The General Evaluator is the "evaluator of everything" — they observe the entire meeting and provide feedback on anything and everything that happens (or doesn't happen). This includes punctuality, agenda accuracy, how well each role was performed, whether guests were greeted warmly, and the overall meeting flow.

Before the meeting, the General Evaluator coordinates with the Chairperson, Toastmaster, Topicsmaster, and Timer to understand the plan. Their closing report (kept to 5 minutes maximum) systematically addresses each role and offers constructive suggestions for improving future meetings.
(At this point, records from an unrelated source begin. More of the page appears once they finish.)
-- ==== Sys2Proof/Machine/Commands.lean ====
section
/-! DEFINITION. Commands of agents, sequencers and frames: where a command runs, its checks in the order of R79, admission and
the seam, waiting and re-entry, and the work that a step leaves to its end (R21 to R36, R71 to R95, R112 to R116). -/
namespace Sys2Proof.Machine

/-! ### Who gives a command, and where it runs -/

/-- The caller of a command (R80, R204, R205). -/
def State.callerOf (s : State) (h : Held) : Ctx :=
  let mk (pos dom : Nat) (w : Wing) : Ctx := { pos := pos, dom := dom, inw := w, req := h.req, op := h.op, w := h.w }
  match h.req with
  | .slot p => mk p (s.domOf p) (posWing p)
  | .win e => mk e.pos (s.domOf e.pos) e.win
  | .seq k _ => mk (s.seqEnt k).actPos (s.seqEnt k).dom (seqWing k)
  | .remote _ d => mk 0x3FF d (wingOf h.w.obj.toNat)

/-- The unit that executes a command (Table 1.4). -/
inductive Site where
  | port
  | pipe (file pipe : Nat)
  | regs (w : Wing)
  | always
  | tcu
  | seam
  deriving DecidableEq, Repr

/-- The pipe that owns an object (R19). -/
def Site.ofObj (obj : Nat) : Site := .pipe (fileOf obj) (pipeOf obj)

/-- The wing in whose clock a unit runs, if it is in one. -/
def Site.wing : Site → Option Wing
  | .pipe f _ => some (wingOfFile f)
  | .regs w => some w
  | _ => none

/-- The register port of an offset (Tables 1.4 and 1.6). -/
def regSite (off : Nat) : Site :=
  if off < 0x40000 then .always
  else if off < 0x80000 then .regs .q
  else if off < 0xC0000 then .regs .k
  else if off < 0xC8000 then .regs .q
  else .regs .k

/-- The unit that executes POLL or CANCEL_WAIT of a slot (R24, R25). -/
def State.slotSite (s : State) (p i : Nat) : Site :=
  if i = 7 then .regs (posWing p)
  else match s.slot p i with
    | none => .regs (posWing p)
    | some r => match r.home, r.obj with
      | .tcu, _ => .tcu
      | .wing _, some o => .ofObj o
      | .wing w, none => .regs w

/-- The unit that executes a command (R25). -/
def State.siteOf (s : State) (c : Ctx) : Site :=
  match c.op with
  | .nop => .port
  | .poll => s.slotSite c.pos c.w.slot.toNat
  | .cancelWait => s.slotSite c.pos c.w.slot.toNat
  | .seqStart => .regs (seqWing (c.w.arg.toNat % 32))
  | .seqStop => .regs (seqWing (c.w.arg.toNat % 32))
  | .readReg => regSite c.w.arg.toNat
  | .writeReg => regSite c.w.arg.toNat
  | .clearStatus => regSite c.w.arg.toNat
  | .vote => .tcu
  | .unvote => .tcu
  | .holdRequest => .tcu
  | .holdDone => .tcu
  | .reassign => .seam
  | .remap => .seam
  | _ => .ofObj c.obj

/-- Does a unit answer in deterministic mode (R26)? -/
def State.prompt (s : State) (x : Site) : Bool :=
  match x with
  | .port => true
  | .pipe f _ => s.deterministic (wingOfFile f)
  | .regs w => s.deterministic w
  | _ => false

/-! ### REASSIGN and REMAP (R122, R123) -/

/-- Has a position a bound slot, a held lock or an operation in flight (R122, R123, R212)? -/
def State.engaged (s : State) (p : Nat) : Bool :=
  (List.range 7).any (fun i => (s.slot p i).isSome) || !(s.locksHeld .q p).isEmpty || !(s.locksHeld .k p).isEmpty ||
    s.held.any (fun h => h.req.ofAgent && h.pos == p && h.admitted) || s.glockReqs.any (fun g => g.pos == p) ||
    (List.range 32).any (fun k => (s.seq k).running && (s.seqEnt k).actPos == p)

/-- REASSIGN (R122). -/
def reassignBody (c : Ctx) (s : State) : Res × State :=
  let p := c.w.arg.toNat % 1024
  let d := c.w.data.toNat % 1024
  let e := s.posEnt p
  if !e.enabled || !(s.domain d).enabled || e.dom == d || s.engaged p then (no .refusedState, s)
  else (okv 0, { s with posmap := tset PosEnt.disabled s.posmap p { e with dom := d } })

/-- A list entry after a REMAP from one position to another. -/
def Ent.moved (a b : Nat) (e : Ent) : Ent := if !e.relay && e.who == a then { e with who := b } else e

/-- A body whose list entries have been rewritten by REMAP. -/
def Body.moved (a b : Nat) : Body → Body
  | .barrier x => .barrier { x with members := x.members.map (Ent.moved a b) }
  | .token x => .token { x with givers := x.givers.map (Ent.moved a b) }
  | .ledger x => .ledger { x with consumers := x.consumers.map (Ent.moved a b) }
  | x => x

/-- An object after REMAP. -/
def Obj.moved (a b : Nat) (o : Obj) : Obj := { o with body := o.body.moved a b }

/-- The overflow count of a failed position's notices reaches the spare's queue (R123 step 4). -/
def State.takeOverflow (s : State) (p n : Nat) : State :=
  let q := s.noteQ p
  ({ s with notes := tset NoteQ.empty s.notes p { q with overflow := satAdd 0x7FFF q.overflow n } } : State).beat1 (posWing p) p .set 7

/-- The overflow count goes to the spare's wing as a unit of its own. -/
def State.carryOverflow (s : State) (origin : Wing) (p n : Nat) : State :=
  let w := posWing p
  if n = 0 then s
  else if origin == w && s.active w then s.takeOverflow p n
  else if s.seamOpen w then (s.crossing w).takeOverflow p n
  else (s.toSeam w (.overflow p n)).wake w 3 0

/-- A unit at the seam whose notice is for a position. -/
def SeamUnit.noteFor (a : Nat) (u : SeamUnit) : Bool :=
  match u.item with
  | .note p _ _ => p == a
  | .overflow p _ => p == a
  | _ => false

/-- A unit at the seam with its notice redirected. -/
def SeamUnit.redirect (a b : Nat) (u : SeamUnit) : SeamUnit :=
  match u.item with
  | .note p n by_ => if p = a then { u with item := .note b n by_ } else u
  | .overflow p n => if p = a then { u with item := .overflow b n } else u
  | _ => u

/-- Notices of a failed position go to the spare, in their order (R123 step 4), across the seam where its port lies in the other wing
(R188). Those that wait at the seam change their target; they need not cross when they came from the spare's wing. -/
def State.moveNotes (s : State) (a b : Nat) : State :=
  let q := s.noteQ a
  let v := posWing a
  let go (u : SeamUnit) (s : State) : State := match u.item with
    | .note _ n by_ => s.carryNote (posWing b) b n by_
    | .overflow _ n => s.carryOverflow (posWing b) b n
    | _ => s
  let s1 : State := { s with notes := tset NoteQ.empty s.notes a NoteQ.empty }
  let s2 := (each (fun n s => s.carryNote v b (some n) none) q.words s1).carryOverflow v b q.overflow
  if v = posWing b then { s2 with seam := s2.seam.map (SeamUnit.redirect a b) }
  else each go (s.seam.filter (SeamUnit.noteFor a)) { s2 with seam := s2.seam.filter (fun u => !u.noteFor a) }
This is one of the most advanced roles, developing leadership assessment and coaching skills.

Wildcard

The Wildcard delivers a brief 2–3 minute segment of entertainment, motivation, or inspiration. This could be a joke, a humorous anecdote, an inspiring quote, or a fun fact — ideally aligned with the meeting's theme.

Content should be appropriate for all audiences. If sharing borrowed material, the Wildcard gives proper attribution. It's a great role for newer members to get comfortable in front of the group with a low-pressure speaking opportunity.

Sergeant at Arms

The Sergeant at Arms is responsible for all meeting logistics and hospitality. They arrive early to arrange the room, set up any equipment, prepare materials (timer cards, ballots, nametags), and ensure everything is ready before the meeting begins.

They formally open the meeting at 7:30 am sharp, welcome members and guests, and handle any announcements about the venue. They also manage club property and coordinate the social/reception aspects of the meeting.

This role develops organizational, hospitality, and operational management skills.